The HCMV^neg individuals and those with high or low fractions of NKG2C-expressing NK cells were pooled to assess responsiveness of NK cells from HCMV^neg and HCMV^pos subjects infected with HIV to HCMV-related cytokines. The mean increase in ADCC mediated by HCMV-related cytokines (24%) was similar to that seen in the HIV-naïve group and was not significantly different from the mean 14% increase elicited by recombinant IFN-α2 alone (Figure 4A). Neither HIV-infection nor adaptation to HCMV infection appeared to affect NK cell responsiveness with acute exposure to IFN-α2. Median levels of NK cell ADCC measured from HIV-infected individuals were also unrelated to either HCMV serostatus or NK cell adaptation to HCMV infection (Figure 4B). Adaptation to HCMV infection had little effect on the capacity of NK cells from HIV-infected individuals to respond to acute IFN-α2 exposure or to mediate ADCC.

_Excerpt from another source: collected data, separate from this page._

/-- The frame of every command over the packet context, by the writer table of 10_state.md R40: a field that a command changes is
one the table gives it. P.ack and P.pad, for one, change only by NEW and PARSE (R31, R32), and P.count is never incremented
(60_exceptions.md R244). -/
def Obligations.OnlyTabledCommandsWritePacketFields : Prop :=
  ∀ (i : Instr) (s t : State), exec i s = .next t →
    (t.pkt.header.count ≠ s.pkt.header.count → i = .new ∨ i = .parse ∨ i = .setPacketCount) ∧
    (t.pkt.header.drive ≠ s.pkt.header.drive → i = .new ∨ i = .parse ∨ i = .setCommand ∨ i = .setTelemetry) ∧
    (t.pkt.header.status ≠ s.pkt.header.status → i = .new ∨ i = .parse ∨ i = .setCommand ∨ i = .setTelemetry) ∧
    (t.pkt.header.sleep ≠ s.pkt.header.sleep → i = .new ∨ i = .parse ∨ i = .setCommand ∨ i = .setTelemetry) ∧
    (t.pkt.header.ack ≠ s.pkt.header.ack → i = .new ∨ i = .parse) ∧
    (t.pkt.header.pad ≠ s.pkt.header.pad → i = .new ∨ i = .parse) ∧
    (t.pkt.header.length ≠ s.pkt.header.length → i = .new ∨ i = .parse ∨ i = .setPayload ∨ i = .setTelemetry) ∧
    (t.pkt.payload ≠ s.pkt.payload → i = .new ∨ i = .parse ∨ i = .setPayload ∨ i = .setTelemetry) ∧
    (t.pkt.checksum ≠ s.pkt.checksum → i = .new ∨ i = .parse ∨ i = .serialize)

/-- The frame of every command over the interface, by the writer table of 10_state.md R40: CMD, ARG, IN_LEN and every byte of
IN_BUF are kept; OUT_LEN and every byte of OUT_BUF are kept but by the five output commands; the RES registers from the
command's result count on are kept. -/
def Obligations.OnlyTabledCommandsWriteInterface : Prop :=
  ∀ (i : Instr) (s t : State), exec i s = .next t →
    KeepsInputs s t ∧ (i.writesOutput = false → KeepsOutput s t) ∧ KeepsResultsFrom i.resultCount s t

/-- 10_state.md R37: after SET_COMMAND or SET_TELEMETRY completes exactly one tag bit is 1, after NEW or reset none is, after PARSE
they are what the wire carried, and every other command keeps them. -/
def Obligations.TagBitsFollowTheirWriters : Prop :=
  (State.reset.pkt.header.drive = false ∧ State.reset.pkt.header.status = false ∧ State.reset.pkt.header.sleep = false) ∧
  ∀ (i : Instr) (s t : State), exec i s = .next t → t.status = .ok →
    ((i = .setCommand ∨ i = .setTelemetry) →
      t.pkt.header.drive.toNat + t.pkt.header.status.toNat + t.pkt.header.sleep.toNat = 1) ∧
    (i = .new → t.pkt.header.drive = false ∧ t.pkt.header.status = false ∧ t.pkt.header.sleep = false) ∧
    (i = .parse → t.pkt.header.drive = (s.inByte 2).getLsbD 7 ∧ t.pkt.header.status = (s.inByte 2).getLsbD 6 ∧
      t.pkt.header.sleep = (s.inByte 2).getLsbD 5) ∧
    (i ≠ .setCommand → i ≠ .setTelemetry → i ≠ .new → i ≠ .parse →
      t.pkt.header.drive = s.pkt.header.drive ∧ t.pkt.header.status = s.pkt.header.status ∧
        t.pkt.header.sleep = s.pkt.header.sleep)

Effects of HCMVsn and IFN-α2 on ADCC of NK cells from HIV-infected individuals. **(A)** ADCC within the HIV-infected group was measured in ⁵¹Cr release assays over 5 h at E:T 30:1 in the presence of a 1:5 dilution of HCMVsn or 20 pg/mL recombinant human IFN-α2 as previously described and compared to untreated conditions (n = 21). **(B)** Baseline ADCC levels were compared between the three groups of HIV-infected individuals distinguished by HCMV serostatus and fraction of NK cells expressing NKG2C. Error bars represent median with IQR, performed in duplicate with conditions compared using Wilcoxon signed-rank test.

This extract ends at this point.